Sent from my iPhone using Tapatalk


----------



## Car2n (Jun 7, 2011)

Fishfur said:


> I want accurate, quality heaters. I don't want fish soup ! I want accuracy, and reliable operation when the set temp is passed, either too low or too high. I'd prefer one with numbers I can see, not simple arrows, and a setting dial my arthritic fingers can turn without too much trouble.


With that in mind, take a look at the Fluval E series heaters.
I have one and it works nicely.





.


----------



## Fishfur (Mar 4, 2012)

Thank you , I will look at at those.. I wish Big Al's site was better organized.. a bit of looking turned up the 100 Watt Jager, so thanks for that too.


----------



## Fishfur (Mar 4, 2012)

The Fluval heater is a nice gadget, for sure. But since I need two, the price is a bit more than I care to spend. I think it will be the Jager, I know i have heard good things about it before, and the fact it can be calibrated is very appealing indeed.


----------



## default (May 28, 2011)

Too bad eheim makes those heaters now, nonetheless decent heaters.
Get the jäger heaters, still better than the other brands on the market.
And get the 150w instead of the 100w, way more versatile considering it's like a buck or two more. Have always used 150w on 29.


----------



## Y2KGT (Jul 20, 2009)

Fishfur said:


> The Fluval heater is a nice gadget, for sure. But since I need two, the price is a bit more than I care to spend. I think it will be the Jager, I know i have heard good things about it before, and the fact it can be calibrated is very appealing indeed.
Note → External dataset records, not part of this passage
theorem State.holdFromRaise_keeps {c : Nat} (hc : c &&& 0x4ec3c70 = 0x4ec3c70) {s0 : State} {s : State} (h : Keeps c s0 s) (a1 : ℕ) (a2 : ℕ) : Keeps c s0 (State.holdFromRaise s a1 a2) := by
  unfold State.holdFromRaise
  exact (by extract_lets x0_0 x0_1 x0_2 x0_3; have h1 : Keeps c s0 x0_2 := (Keeps.mk' h (Nat.le_refl _) (Nat.le_refl _) id id id id id kO kO kO kO kO kO kO kO kO kO (kL hc) kO kO kO kO kO kO kO kO kO kO (kL hc) kO kO kO); have h2 : Keeps c s0 x0_3 := (State.onFr_keeps (kS hc rfl) (State.beginService_keeps (kS hc rfl) h1 _ _ _) _); exact (State.gwHold_keeps (kS hc rfl) h2))

theorem State.holdEntry_keeps {c : Nat} (hc : c &&& 0x4ec3c72 = 0x4ec3c72) {s0 : State} {s : State} (h : Keeps c s0 s) (a0 : ℕ) : Keeps c s0 (State.holdEntry a0 s) := by
  unfold State.holdEntry
  exact (by extract_lets x0_0; have h1 : Keeps c s0 x0_0 := (State.tick_keeps (kS hc rfl) h _); exact (by split; exacts [(Keeps.ite (fun _ => (State.holdFromService_keeps (kS hc rfl) h1 _)) (fun _ => h1)), (Keeps.ite (fun _ => (State.holdFromService_keeps (kS hc rfl) h1 _)) (fun _ => h1)), (Keeps.ite (fun _ => (State.holdFromService_keeps (kS hc rfl) h1 _)) (fun _ => h1)), (Keeps.ite (fun _ => (State.holdFromRaise_keeps (kS hc rfl) h1 _ _)) (fun _ => h1)), (Keeps.ite (fun _ => (State.holdFromRaise_keeps (kS hc rfl) h1 _ _)) (fun _ => h1)), h1]))

theorem State.holdToBench_keeps {c : Nat} (hc : c &&& 0x4e43cb0 = 0x4e43cb0) {s0 : State} {s : State} (h : Keeps c s0 s) : Keeps c s0 (State.holdToBench s) := by
  unfold State.holdToBench
  exact (by extract_lets x0_0 x0_1 x0_2 x0_3; have h1 : Keeps c s0 x0_0 := (State.endEpochs_keeps (kS hc rfl) h); exact (Keeps.mk' h1 (Nat.le_refl _) (Nat.le_refl _) id id (fun h => by first | simpa using h | exact (List.length_map _).trans h) id id kO kO (kL hc) kO kO (kL hc) kO kO (kL hc) (kL hc) (kL hc) (kL hc) kO kO kO kO kO kO kO (kL hc) (kL hc) (kL hc) kO kO (kL hc)))

theorem State.lateBent_keeps {c : Nat} (hc : c &&& 0x4b77ce0 = 0x4b77ce0) {s0 : State} {s : State} (h : Keeps c s0 s) (a1 : ℕ) (a2 : Option Octets) : Keeps c s0 (State.lateBent s a1 a2) := by
  unfold State.lateBent
  exact (by split; exacts [(State.bentIn_keeps (kS hc rfl) (Keeps.ite (fun _ => (Keeps.set_fr (kT hc rfl) h _)) (fun _ => (State.configBent_keeps (kS hc rfl) h _))) _ _), (by extract_lets x0_0; have h1 : Keeps c s0 x0_0 := (State.raiseFault_keeps (kS hc rfl) (State.evt_keeps (kS hc rfl) h _ _) _ _ _ _); exact (Keeps.ite (fun _ => (State.isolateBent_keeps (kS hc rfl) h1 _)) (fun _ => h1)))])

theorem State.takeLease_keeps {c : Nat} (hc : c &&& 0x1200000 = 0x1200000) {s0 : State} {s : State} (h : Keeps c s0 s) (a1 : ℕ) (a2 : Bool) : Keeps c s0 (State.takeLease s a1 a2) := by
  unfold State.takeLease
  exact (by extract_lets x0_0 x0_1 x0_2; exact (Keeps.mk' h (Nat.le_refl _) (Nat.le_refl _) id id id id id kO kO kO kO kO kO kO kO kO kO kO kO kO kO kO kO kO kO kO (kL hc) kO kO (kL hc) kO kO))

theorem State.ptpSend_keeps {c : Nat} (hc : c &&& 0x200 = 0x200) {s0 : State} {s : State} (h : Keeps c s0 s) (a1 : ℕ) (a2 : ℕ) (a3 : ℕ) : Keeps c s0 (State.ptpSend s a1 a2 a3) := by
  unfold State.ptpSend
  exact (State.onTb_keeps (kS hc rfl) h _)

theorem State.announceReceived_keeps {c : Nat} (hc : c &&& 0x202 = 0x202) {s0 : State} {s : State} (h : Keeps c s0 s) (a0 : ℕ) (a1 : ℕ) (a2 : ℕ) (a3 : List ℕ) : Keeps c s0 (State.announceReceived a0 a1 a2 a3 s) := by
  unfold State.announceReceived
  exact (by extract_lets x0_0 x0_1; have h1 : Keeps c s0 x0_0 := (State.tick_keeps (kS hc rfl) h _); exact (Keeps.ite (fun _ => h1) (fun _ => (Keeps.ite (fun _ => (State.ptpSend_keeps (kS hc rfl) (State.onTb_keeps (kS hc rfl) h1 _) _ _ _)) (fun _ => (Keeps.ite (fun _ => (State.onTb_keeps (kS hc rfl) h1 _)) (fun _ => h1)))))))

theorem State.realign_keeps {c : Nat} (hc : c &&& 0x4000420 = 0x4000420) {s0 : State} {s : State} (h : Keeps c s0 s) : Keeps c s0 (State.realign s) := by
  unfold State.realign
  exact (Keeps.ite (fun _ => (State.evt_keeps (kS hc rfl) (State.onEp_keeps (kS hc rfl) h _) _ _)) (fun _ => h))

theorem State.lockTb_keeps {c : Nat} (hc : c &&& 0x4000620 = 0x4000620) {s0 : State} {s : State} (h : Keeps c s0 s) (a1 : Bool) : Keeps c s0 (State.lockTb s a1) := by
  unfold State.lockTb
  exact (State.onTb_keeps (kS hc rfl) (State.realign_keeps (kS hc rfl) h) _)

theorem State.announceTimeout_keeps {c : Nat} (hc : c &&& 0x4000622 = 0x4000622) {s0 : State} {s : State} (h : Keeps c s0 s) (a0 : ℕ) : Keeps c s0 (State.announceTimeout a0 s) := by
  unfold State.announceTimeout
  exact (by extract_lets x0_0 x0_1; have h1 : Keeps c s0 x0_0 := (State.tick_keeps (kS hc rfl) h _); have h2 : Keeps c s0 x0_1 := (State.onTb_keeps (kS hc rfl) h1 _); exact (by split; exacts [h1, (Keeps.ite (fun _ => h1) (fun _ => (Keeps.ite (fun _ => (State.ptpSend_keeps (kS hc rfl) (State.onTb_keeps (kS hc rfl) (State.lockTb_keeps (kS hc rfl) h2 _) _) _ _ _)) (fun _ => h2))))]))

theorem State.gmSend_keeps {c : Nat} (hc : c &&& 0x200 = 0x200) {s0 : State} {s : State} (h : Keeps c s0 s) (a1 : ℕ) (a2 : ℕ) : Keeps c s0 (State.gmSend s a1 a2) := by
  unfold State.gmSend
  exact (Keeps.ite (fun _ => h) (fun _ => (by extract_lets x0_0 x0_1; have h1 : Keeps c s0 x0_1 := (Keeps.ite (fun _ => (State.ptpSend_keeps (kS hc rfl) h _ _ _)) (fun _ => h)); exact (Keeps.ite (fun _ => (State.ptpSend_keeps (kS hc rfl) h1 _ _ _)) (fun _ => h1)))))

theorem State.servoRate_keeps {c : Nat} (hc : c &&& 0x204 = 0x204) {s0 : State} {s : State} (h : Keeps c s0 s) : Keeps c s0 (State.servoRate s) := by
  unfold State.servoRate
  exact (by split; exacts [(by have h0 := Keeps.ofP (by assumption) (State.fresh_keeps (kS hc rfl) h _); exact (State.onTb_keeps (kS hc rfl) h0 _))])

theorem State.loseTb_keeps {c : Nat} (hc : c &&& 0x4243e20 = 0x4243e20) {s0 : State} {s : State} (h : Keeps c s0 s) : Keeps c s0 (State.loseTb s) := by
  unfold State.loseTb
  exact (State.raiseFault_keeps (kS hc rfl) (State.evt_keeps (kS hc rfl) (State.onTb_keeps (kS hc rfl) h _) _ _) _ _ _ _)

theorem State.servo_keeps {c : Nat} (hc : c &&& 0x4243e24 = 0x4243e24) {s0 : State} {s : State} (h : Keeps c s0 s) (a1 : ℤ) : Keeps c s0 (State.servo s a1) := by
  unfold State.servo
  exact (by extract_lets x0_0; exact (by split; exacts [(Keeps.ite (fun _ => (State.lockTb_keeps (kS hc rfl) h _)) (fun _ => (State.onTb_keeps (kS hc rfl) h _))), (State.servoRate_keeps (kS hc rfl) h), (Keeps.ite (fun _ => (Keeps.ite (fun _ => (State.lockTb_keeps (kS hc rfl) h _)) (fun _ => (State.onTb_keeps (kS hc rfl) h _)))) (fun _ => (Keeps.ite (fun _ => (State.evt_keeps (kS hc rfl) (State.onTb_keeps (kS hc rfl) h _) _ _)) (fun _ => (State.loseTb_keeps (kS hc rfl) h))))), h]))

theorem State.gptpSyncReceived_keeps {c : Nat} (hc : c &&& 0x4243e26 = 0x4243e26) {s0 : State} {s : State} (h : Keeps c s0 s) (a0 : ℕ) (a1 : ℕ) (a2 : ℕ) (a3 : ℤ) : Keeps c s0 (State.gptpSyncReceived a0 a1 a2 a3 s) := by
  unfold State.gptpSyncReceived
  exact (by extract_lets x0_0 x0_1; have h1 : Keeps c s0 x0_0 := (State.tick_keeps (kS hc rfl) h _); have h2 : Keeps c s0 x0_1 := (State.ptpSend_keeps (kS hc rfl) (State.onTb_keeps (kS hc rfl) h1 _) _ _ _); exact (Keeps.ite (fun _ => h1) (fun _ => (Keeps.ite (fun _ => (Keeps.ite (fun _ => (State.ptpSend_keeps (kS hc rfl) (State.onTb_keeps (kS hc rfl) h1 _) _ _ _)) (fun _ => h1))) (fun _ => (Keeps.ite (fun _ => h1) (fun _ => (State.servo_keeps (kS hc rfl) h2 _))))))))

theorem State.pdelayExchange_keeps {c : Nat} (hc : c &&& 0x222 = 0x222) {s0 : State} {s : State} (h : Keeps c s0 s) (a0 : ℕ) (a1 : ℕ) (a2 : ℕ) : Keeps c s0 (State.pdelayExchange a0 a1 a2 s) := by
  unfold State.pdelayExchange
  exact (by extract_lets x0_0 x0_1 x0_2 x0_3; have h1 : Keeps c s0 x0_0 := (State.tick_keeps (kS hc rfl) h _); have h2 : Keeps c s0 x0_3 := (State.setBit_keeps (kS hc rfl) (State.wrN_keeps (kS hc rfl) h1 _ _) _ _ _); exact (Keeps.ite (fun _ => h1) (fun _ => (State.onTb_keeps (kS hc rfl) h2 _))))

theorem State.roleLoaded_keeps {c : Nat} (hc : c &&& 0x4000620 = 0x4000620) {s0 : State} {s : State} (h : Keeps c s0 s) (a1 : ℕ) : Keeps c s0 (State.roleLoaded s a1) := by
  unfold State.roleLoaded
  exact (Keeps.ite (fun _ => (State.lockTb_keeps (kS hc rfl) h _)) (fun _ => (Keeps.ite (fun _ => h) (fun _ => (State.onTb_keeps (kS hc rfl) h _)))))

theorem State.slewOut_keeps {c : Nat} (hc : c &&& 0x200 = 0x200) {s0 : State} {s : State} (h : Keeps c s0 s) : Keeps c s0 (State.slewOut s) := by
  unfold State.slewOut
  exact (State.onTb_keeps (kS hc rfl) h _)

theorem State.tbHoldover_keeps {c : Nat} (hc : c &&& 0x222 = 0x222) {s0 : State} {s : State} (h : Keeps c s0 s) (a0 : ℕ) : Keeps c s0 (State.tbHoldover a0 s) := by
  unfold State.tbHoldover
  exact (by extract_lets x0_0; have h1 : Keeps c s0 x0_0 := (State.tick_keeps (kS hc rfl) h _); exact (Keeps.ite (fun _ => h1) (fun _ => (by split; exacts [(State.evt_keeps (kS hc rfl) (State.onTb_keeps (kS hc rfl) h1 _) _ _), (State.onTb_keeps (kS hc rfl) h1 _), (State.onTb_keeps (kS hc rfl) h1 _)]))))

theorem State.tbLost_keeps {c : Nat} (hc : c &&& 0x4243e22 = 0x4243e22) {s0 : State} {s : State} (h : Keeps c s0 s) (a0 : ℕ) : Keeps c s0 (State.tbLost a0 s) := by
  unfold State.tbLost
  exact (by extract_lets x0_0; have h1 : Keeps c s0 x0_0 := (State.tick_keeps (kS hc rfl) h _); exact (Keeps.ite (fun _ => (State.loseTb_keeps (kS hc rfl) h1)) (fun _ => h1)))

theorem State.countError_keeps {c : Nat} (hc : c &&& 0x4243c20 = 0x4243c20) {s0 : State} {s : State} (h : Keeps c s0 s) (a1 : ℕ) : Keeps c s0 (State.countError s a1) := by
  unfold State.countError
  exact (Keeps.ite (fun _ => h) (fun _ => (by extract_lets x0_0 x0_1; exact (Keeps.ite (fun _ => (State.raiseFault_keeps (kS hc rfl) (Keeps.set_flt (kT hc rfl) h _) _ _ _ _)) (fun _ => (Keeps.set_flt (kT hc rfl) h _))))))

theorem State.epochEngineFault_keeps {c : Nat} (hc : c &&& 0x4243c22 = 0x4243c22) {s0 : State} {s : State} (h : Keeps c s0 s) (a0 : ℕ) : Keeps c s0 (State.epochEngineFault a0 s) := by
  unfold State.epochEngineFault
  exact (by extract_lets x0_0; have h1 : Keeps c s0 x0_0 := (State.tick_keeps (kS hc rfl) h _); exact (Keeps.ite (fun _ => (State.raiseFault_keeps (kS hc rfl) h1 _ _ _ _)) (fun _ => h1)))

theorem State.f2HandlerTimeout_keeps {c : Nat} (hc : c &&& 0x1022 = 0x1022) {s0 : State} {s : State} (h : Keeps c s0 s) (a0 : ℕ) : Keeps c s0 (State.f2HandlerTimeout a0 s) := by
  unfold State.f2HandlerTimeout
  exact (by extract_lets x0_0 x0_1 x0_2; have h1 : Keeps c s0 x0_0 := (State.tick_keeps (kS hc rfl) h _); have h2 : Keeps c s0 x0_1 := (State.endHandler_keeps (kS hc rfl) h1 _); exact (Keeps.ite (fun _ => (Keeps.set_flt (kT hc rfl) h2 _)) (fun _ => h1)))

theorem State.faultAck_keeps {c : Nat} (hc : c &&& 0x1020 = 0x1020) {s0 : State} {s : State} (h : Keeps c s0 s) (a0 : ℕ) : Keeps c s0 (State.faultAck a0 s) := by
  unfold State.faultAck
  exact (by extract_lets x0_0 x0_1; have h4 : Keeps c s0 x0_0 := (Keeps.foldl (fun _ _ h1 => (Keeps.ite (fun _ => (by extract_lets x2_0; have h3 : Keeps c s0 x2_0 := (State.setBit_keeps (kS hc rfl) h1 _ _ _); exact (Keeps.ite (fun _ => (State.endHandler_keeps (kS hc rfl) h3 _)) (fun _ => h3)))) (fun _ => h1))) _ h); exact (Keeps.ite (fun _ => (Keeps.set_flt (kT hc rfl) h4 _)) (fun _ => h4)))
Don't forget the Fluval E heater is also a thermometer and it has a heater guard so three for the price of one. I've switched all my tanks to these heaters because I was sick and tired of inaccurate thermometers.

If you subscribe to PJ's Pets emails you'll get coupons for 25% off almost every other week and you can use them to buy these heaters for under $50. 
--
Paul


----------



## bob123 (Dec 31, 2009)

*Ehiem heaters*

I'm using Fluval E and Fluval M plus Aqueon. After having trouble with Ehiem heaters failing and boiling my tanks, 3 in 3 months and getting no satisfaction from Ehiem I will never buy an Ehiem again. They don't stand behind their products, saying I didn't set the temperature properly, which I have been doing for more than a decade without a problem until I bought Ehiem heaters.


----------



## videosilva (Oct 14, 2013)

*Heat*

If your tank is at room temperature it should be fine. So, no real emergency.


----------



## kyle (Oct 9, 2006)

I have used eheim in the past an liked them seemed reliable and durable but big and bulky.

I tried Titanium heaters and found that I could feel voltage in the tanks if you cut your fingernails and were more sensative to a mild shock - scared me and likely not good for fish but my L134 bred in that tank

but recently switched to aqueon pro heater I like it but doesnt heat as high as I may want for breeding

There has been alot of good talk about the Cobalt Heaters Nice Design (small and flat) reliability and function and heats tanks up higher but pricey. I would like to try these heaters next


----------



## Fishfur (Mar 4, 2012)

My normal room temp, when all is as it normally would be, is often 90 F.. and I more often have fans running for the two window tanks than not, year round. Spring and fall, there's a month or so I can get away without fans.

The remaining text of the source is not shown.